> [Required work]: Select the lines of the records containing the word "operand" and list them.

Saved entries
-- ==== Sys2Proof/Certificates/Slice0/Obligations.lean ====
section
/-! DEFINITION. The statements of this slice. Each docstring names the spec's sentence it formalises; where it rests on a
decision of the spec (92_eei_decisions.md) or on a choice of the model (a log entry) it says so. In a statement about one
instruction, `s` is the state the instruction executes in: PC is already past it (R100, R281). -/

open Sys2Proof Sys2Proof.Machine

/-! ## Encoding -/

/-- Decoding the word of any instruction, with every operand at every value, gives the instruction back (30_encoding.md §2
and §3; the opcode numbers are decision D1). -/
def Obligations.DecodeOfEncode : Prop := ∀ i : Instr, decode (encode i) = some i

/-- The other direction: a word that decodes to an instruction is that instruction's word, so no bit of a decoded word is
lost (30_encoding.md §3; the bits CLS and RET ignore are kept as an operand, log entry 6). -/
def Obligations.DecodedWordIsEncoded : Prop := ∀ (w : Word) (i : Instr), decode w = some i → encode i = w

/-- Exactly the words of R87's list are Unknown, bit positions as numbers (R87, which decision D7 settles for op 0x0). -/
def Obligations.UnknownSpaceIsTheListedWords : Prop :=
  ∀ w : Word, decode w = none ↔
    (w.toNat / 4096 = 0x0 ∧ w.toNat % 256 ≠ 0xE0 ∧ w.toNat % 256 ≠ 0xEE) ∨
    ((w.toNat / 4096 = 0x5 ∨ w.toNat / 4096 = 0x9) ∧ w.toNat % 16 ≠ 0) ∨
    (w.toNat / 4096 = 0x8 ∧ w.toNat % 16 ∈ [0x8, 0x9, 0xA, 0xB, 0xC, 0xD, 0xF]) ∨
    (w.toNat / 4096 = 0xE ∧ w.toNat % 256 ≠ 0x9E ∧ w.toNat % 256 ≠ 0xA1) ∨
    (w.toNat / 4096 = 0xF ∧ w.toNat % 256 ∉ [0x07, 0x0A, 0x15, 0x18, 0x1E, 0x29, 0x33, 0x55, 0x65])

/-- "Every instruction is exactly 16 bits (2 bytes)" (R81): whatever the bytes, decoding an instruction from them consumes
two, and what it depends on is those two, the first being the more significant (R61). -/
def Obligations.EveryInstructionIsTwoBytes : Prop :=
  ∀ (bytes rest : List Byte) (i : Instr),
    decodeBytes bytes = .ok (i, rest) ↔ ∃ hi lo, bytes = hi :: lo :: rest ∧ decode (hi ++ lo) = some i

/-- The source's words and one word of each family decode as 30_encoding.md §3 and 95_test_vectors.md §2.2 say. -/
def Obligations.SampleWordsDecode : Prop :=
  decode 0x1204 = some (.jp 0x204) ∧ decode 0x6A05 = some (.ldImm 0xA 0x05) ∧ decode 0xFA33 = some (.ldBcd 0xA) ∧
  decode 0x5123 = none ∧ decode 0x00E0 = some (.cls 0) ∧ decode 0x01E0 = some (.cls 1) ∧
  decode 0x0FEE = some (.ret 0xF) ∧ decode 0x0123 = none ∧ decode 0x9120 = some (.sneReg 1 2) ∧
  decode 0x812E = some (.shlReg 1 2) ∧ decode 0xA300 = some (.ldI 0x300) ∧ decode 0xC30F = some (.rnd 3 0x0F) ∧
  decode 0xD015 = some (.drw 0 1 5) ∧ decode 0xE29E = some (.skp 2) ∧ decode 0xF107 = some (.ldFromDt 1) ∧
  decode 0xF265 = some (.ldLoad 2) ∧ decode 0xFFFF = none

/-! ## Memory access controller -/

/-- The region tags (R51): the five clauses exclude one another, and every address has exactly one tag. -/
def Obligations.RegionTagTable : Prop :=
  ∀ a : Nat,
    (tag a = .font ↔ 0x090 ≤ a ∧ a ≤ 0x0DF) ∧ (tag a = .stack ↔ 0x0E0 ≤ a ∧ a ≤ 0x0FF) ∧
    (tag a = .display ↔ 0x100 ≤ a ∧ a ≤ 0x1FF) ∧ (tag a = .program ↔ 0x200 ≤ a ∧ a ≤ 0xFFE) ∧
    (tag a = .none ↔ a < 0x090 ∨ 0xFFE < a)

/-- The checked reads (R55, R56): the stored byte, or bytes big-endian, where the access is permitted; otherwise the
sentinel and one event, nothing else changed. -/
def Obligations.CheckedReads : Prop :=
  ∀ (s : State) (a : Word),
    (read8 a s = if tag a.toNat = .none then (0xFF, { s with log := s.log ++ [⟨.read, .bits8, a⟩] })
      else (s.byteAt a.toNat, s)) ∧
    (read16 a s = if tag a.toNat = .none ∨ tag (a.toNat + 1) ≠ tag a.toNat
      then (0xFFFF, { s with log := s.log ++ [⟨.read, .bits16, a⟩] })
      else (s.byteAt a.toNat ++ s.byteAt (a.toNat + 1), s))

/-- The checked 1-byte write (R57): it succeeds exactly in a region, and then that byte reads as written and nothing else
changes; refused, it writes nothing and emits one event. -/
def Obligations.CheckedByteWrite : Prop :=
  ∀ (s : State) (a : Word) (v : Byte), memWf s.mem = true →
    if tag a.toNat = .none then write8 a v s = (false, { s with log := s.log ++ [⟨.write, .bits8, a⟩] })
    else ∃ t, write8 a v s = (true, t) ∧ t.byteAt a.toNat = v ∧ ChangesOnly [.mem a.toNat] s t

/-- The checked 2-byte write (R58; "neither byte written" is decision D37): big-endian, all or nothing. -/
def Obligations.CheckedWordWrite : Prop :=
  ∀ (s : State) (a : Word) (v : Word), memWf s.mem = true →
    if tag a.toNat = .none ∨ tag (a.toNat + 1) ≠ tag a.toNat
    then write16 a v s = (false, { s with log := s.log ++ [⟨.write, .bits16, a⟩] })
    else ∃ t, write16 a v s = (true, t) ∧ (t.byteAt a.toNat).toNat = v.toNat / 256 ∧
      (t.byteAt (a.toNat + 1)).toNat = v.toNat % 256 ∧ ChangesOnly [.mem a.toNat, .mem (a.toNat + 1)] s t

/-- R54: a 2-byte access is permitted exactly where its 1-byte access is, except at 0x0DF, 0x0FF, 0x1FF and 0xFFE; and at
0x08F neither is permitted. -/
def Obligations.TwoByteSpansStayInOneRegion : Prop :=
  (∀ a : Word, permitted16 a = true ↔
    permitted8 a = true ∧ a ≠ 0x0DF ∧ a ≠ 0x0FF ∧ a ≠ 0x1FF ∧ a ≠ 0xFFE) ∧
  (∀ a : Word, permitted16 a = true ↔ tag a.toNat ≠ .none ∧ tag (a.toNat + 1) = tag a.toNat) ∧
  permitted8 0x08F = false ∧ permitted8 0x0DF = true ∧ permitted8 0x0FF = true ∧ permitted8 0x1FF = true ∧
  permitted8 0xFFE = true

/-- "When read16(a) is permitted, read16(a) = read8(a) ++ read8(a + 1)" (20_memory.md §3, the mixed-width view), and both
byte reads are permitted. -/
def Obligations.WordReadIsTwoByteReads : Prop :=
  ∀ (s : State) (a : Word), permitted16 a = true →
    (read16 a s).1 = (read8 a s).1 ++ (read8 (a + 1) s).1 ∧ (read16 a s).2 = s ∧ (read8 a s).2 = s ∧
    (read8 (a + 1) s).2 = s

/-! ## The instruction cycle -/

/-- In Running, when the two bytes at a fetchable PC decode to an instruction, the step is that instruction executed with
PC advanced by 2 (40_control_flow.md §1; that fetch is checked is decision D4). -/
def Obligations.StepRunsDecodedInstruction : Prop :=
  ∀ (s : State) (i : Instr), s.run = .running → permitted16 s.pc = true →
    decode (s.byteAt s.pc.toNat ++ s.byteAt (s.pc.toNat + 1)) = some i →
    step s = exec i { s with pc := s.pc + 2 }

/-- In Running, when the word at PC is Unknown, the step halts with UnknownOpcode, the fetch address and the word, PC is
advanced by 2, and nothing else changes; where the fetch itself is refused, the word is 0xFFFF and one event comes first
(40_control_flow.md §1, 60_exceptions.md §1 and §2; decisions D4 and D22). -/
def Obligations.UnknownWordHalts : Prop :=
  ∀ s : State, s.run = .running →
    (permitted16 s.pc = false →
      step s = .next { s with
        log := s.log ++ [⟨.read, .bits16, s.pc⟩]
        pc := s.pc + 2
        run := .halted ⟨.unknownOpcode, s.pc, 0xFFFF⟩ }) ∧
    (permitted16 s.pc = true → decode (s.byteAt s.pc.toNat ++ s.byteAt (s.pc.toNat + 1)) = none →
      step s = .next { s with
        pc := s.pc + 2
        run := .halted ⟨.unknownOpcode, s.pc, s.byteAt s.pc.toNat ++ s.byteAt (s.pc.toNat + 1)⟩ })

/-- In either pause state and in Halted a step changes nothing; the host sees `continue` in the pauses and `halt` in Halted
(40_control_flow.md §1, decision D17; how the signal is read is log entry 5). -/
def Obligations.PausedAndHaltedStepsDoNothing : Prop :=
  ∀ s : State, s.run ≠ .running →
    step s = .next s ∧ (s.signal = .halt ↔ s.haltReport.isSome = true) ∧ (s.signal = .continue ↔ s.isPaused = true)

/-- Every step of every state answers a next state: no instruction, word, address or run state stops the model
(30_encoding.md §4: no encoding's behaviour is undefined; 60_exceptions.md §1: the fatal conditions are Halted states). -/
def Obligations.StepAlwaysAnswersNext : Prop := ∀ s : State, ∃ t, step s = .next t

/-- Faults are precise (60_exceptions.md §2): a step that halts a running block has changed nothing but PC, advanced by 2,
the run state and, for a refused fetch, the diagnostic output; the report holds the fetch address and the fetched word. -/
def Obligations.HaltIsPrecise : Prop :=
  ∀ (s t : State) (r : HaltReport), s.run = .running → step s = .next t → t.run = .halted r →
    ChangesOnly [.pc, .run, .log] s t ∧ t.pc = s.pc + 2 ∧ r.address = s.pc ∧ r.word = (read16 s.pc s).1 ∧
    t.log = s.log ++ (if permitted16 s.pc then [] else [⟨.read, .bits16, s.pc⟩]) ∧
    (r.kind = .unknownOpcode ↔ decode r.word = none)

/-! ## Control flow -/

/-- CLS (R104): every display byte becomes 0x00 and nothing else changes; `snapshotDisplay()` is then 256 zero bytes. -/
def Obligations.ClsClearsTheDisplay : Prop :=
  ∀ (s : State) (ign : Nibble), memWf s.mem = true →
    ∃ t, exec (.cls ign) s = .next t ∧ (∀ a, 0x100 ≤ a → a ≤ 0x1FF → t.byteAt a = 0x00) ∧
      t.snapshotDisplay = List.replicate 256 0x00 ∧ ChangesOnly (bytesFrom 0x100 256) s t

/-- RET (R105) with the pop of R102: with return addresses on the stack PC becomes the slot's big-endian word and SP
retreats by 2; on the empty stack SP and PC stay and the run halts with StackUnderrun. -/
def Obligations.RetPopsOrUnderruns : Prop :=
  ∀ (s : State) (ign : Nibble), spOk s.sp = true →
    ∃ t, exec (.ret ign) s = .next t ∧
      if s.sp = 0xE0 then (∃ r, t.run = .halted r ∧ r.kind = .stackUnderrun) ∧ ChangesOnly [.run] s t
      else t.pc = s.byteAt s.sp.toNat ++ s.byteAt (s.sp.toNat + 1) ∧ t.sp = s.sp - 2 ∧ ChangesOnly [.pc, .sp] s t

/-- JP nnn (R106), at fetch address `a`: PC becomes nnn, and the run state PausedOnSelfJump exactly when nnn is the jump's
own address; then `isPaused()` is true and the step returns `continue`. That what the step returns is read off the run
state is the model's choice (log entry 5). -/
def Obligations.JpJumpsAndDetectsSelfJump : Prop :=
  ∀ (s : State) (nnn : Addr12) (a : Word), s.pc = a + 2 →
    ∃ t, exec (.jp nnn) s = .next t ∧ t.pc.toNat = nnn.toNat ∧
      t.run = (if a.toNat = nnn.toNat then .pausedOnSelfJump else s.run) ∧
      (a.toNat = nnn.toNat → t.isPaused = true ∧ t.signal = .continue) ∧ ChangesOnly [.pc, .run] s t

/-- CALL nnn (40_control_flow.md §2 and §3): with room on the stack the advanced PC is stored big-endian in the next slot,
SP advances by 2 and PC becomes nnn; on the full stack nothing is written, PC stays, and the run halts with StackOverflow
(decision D21). -/
def Obligations.CallPushesOrOverflows : Prop :=
  ∀ (s : State) (nnn : Addr12), memWf s.mem = true → spOk s.sp = true →
    ∃ t, exec (.call nnn) s = .next t ∧
      if s.sp = 0xFE then (∃ r, t.run = .halted r ∧ r.kind = .stackOverflow) ∧ ChangesOnly [.run] s t
      else t.pc.toNat = nnn.toNat ∧ t.sp = s.sp + 2 ∧ (t.byteAt (s.sp.toNat + 2)).toNat = s.pc.toNat / 256 ∧
        (t.byteAt (s.sp.toNat + 3)).toNat = s.pc.toNat % 256 ∧
        ChangesOnly [.pc, .sp, .mem (s.sp.toNat + 2), .mem (s.sp.toNat + 3)] s t

/-- "CALL addr; ...; RET leaves the program counter equal to the instruction after the original CALL, and the stack pointer
unchanged from before the CALL" (40_control_flow.md §3): whatever runs between, as long as it leaves SP and the two bytes
of the slot as the CALL left them. -/
def Obligations.CallThenRetReturns : Prop :=
  ∀ (s : State) (nnn : Addr12) (ign : Nibble), memWf s.mem = true → spOk s.sp = true → s.sp ≠ 0xFE →
    ∃ t, exec (.call nnn) s = .next t ∧
      ∀ m : State, m.sp = t.sp → m.byteAt t.sp.toNat = t.byteAt t.sp.toNat →
        m.byteAt (t.sp.toNat + 1) = t.byteAt (t.sp.toNat + 1) →
        ∃ u, exec (.ret ign) m = .next u ∧ u.pc = s.pc ∧ u.sp = s.sp ∧ ChangesOnly [.pc, .sp] m u

/-- The stack faults' reports, from the step: kind, fetch address and the word as fetched, ignored bits included; nothing
changes but the run state and PC, which is past the instruction (60_exceptions.md §1; decisions D21, D22; log entry 6). -/
def Obligations.StackFaultsReportTheFetchedWord : Prop :=
  ∀ s : State, s.run = .running → permitted16 s.pc = true →
    let w : Word := s.byteAt s.pc.toNat ++ s.byteAt (s.pc.toNat + 1)
    (w.toNat / 4096 = 0x2 → s.sp = 0xFE →
      step s = .next { s with pc := s.pc + 2, run := .halted ⟨.stackOverflow, s.pc, w⟩ }) ∧
    (w.toNat / 4096 = 0x0 → w.toNat % 256 = 0xEE → s.sp = 0xE0 →
      step s = .next { s with pc := s.pc + 2, run := .halted ⟨.stackUnderrun, s.pc, w⟩ })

> [Result for this exercise]:
/-- Decoding the word of any instruction, with every operand at every value, gives the instruction back (30_encoding.md §2
lost (30_encoding.md §3; the bits CLS and RET ignore are kept as an operand, log entry 6). -/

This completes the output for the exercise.